Problem details: Starting at the first line below, copy through to the last line exactly.

Exercise data:
-- ==== Sys2Proof/Machine/Step.lean ====
section
/-! DEFINITION. One step of the part: the command at the front of the queue of commands waiting, or a tick when none
waits. -/

namespace Sys2Proof.Machine

/-- The command at the front is carried out on the state with the queue's rest; with no command waiting a tick passes
(DESIGN CHOICE, notes/assumptions/4.md). -/
def step (s : State) : Host.Outcome State Fault Refusal :=
  match s.pending with
  | [] => .next s.tick
  | c :: rest => exec c (s.withPending rest)

/-- The command that a word spells put at the front of the queue; no word spells one (the table gives no bits). -/
def State.withFetchWord (s : State) (nbits w : Nat) : State :=
  match decodeTableWord nbits w with
  | some c => s.withPending (c :: s.pending)
  | none => s

end Sys2Proof.Machine
end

Answer below:
-- ==== Sys2Proof/Machine/Step.lean ====
section
/-! DEFINITION. One step of the part: the command at the front of the queue of commands waiting, or a tick when none
waits. -/

namespace Sys2Proof.Machine

/-- The command at the front is carried out on the state with the queue's rest; with no command waiting a tick passes
(DESIGN CHOICE, notes/assumptions/4.md). -/
def step (s : State) : Host.Outcome State Fault Refusal :=
  match s.pending with
  | [] => .next s.tick
  | c :: rest => exec c (s.withPending rest)

/-- The command that a word spells put at the front of the queue; no word spells one (the table gives no bits). -/
def State.withFetchWord (s : State) (nbits w : Nat) : State :=
  match decodeTableWord nbits w with
  | some c => s.withPending (c :: s.pending)
  | none => s

end Sys2Proof.Machine
end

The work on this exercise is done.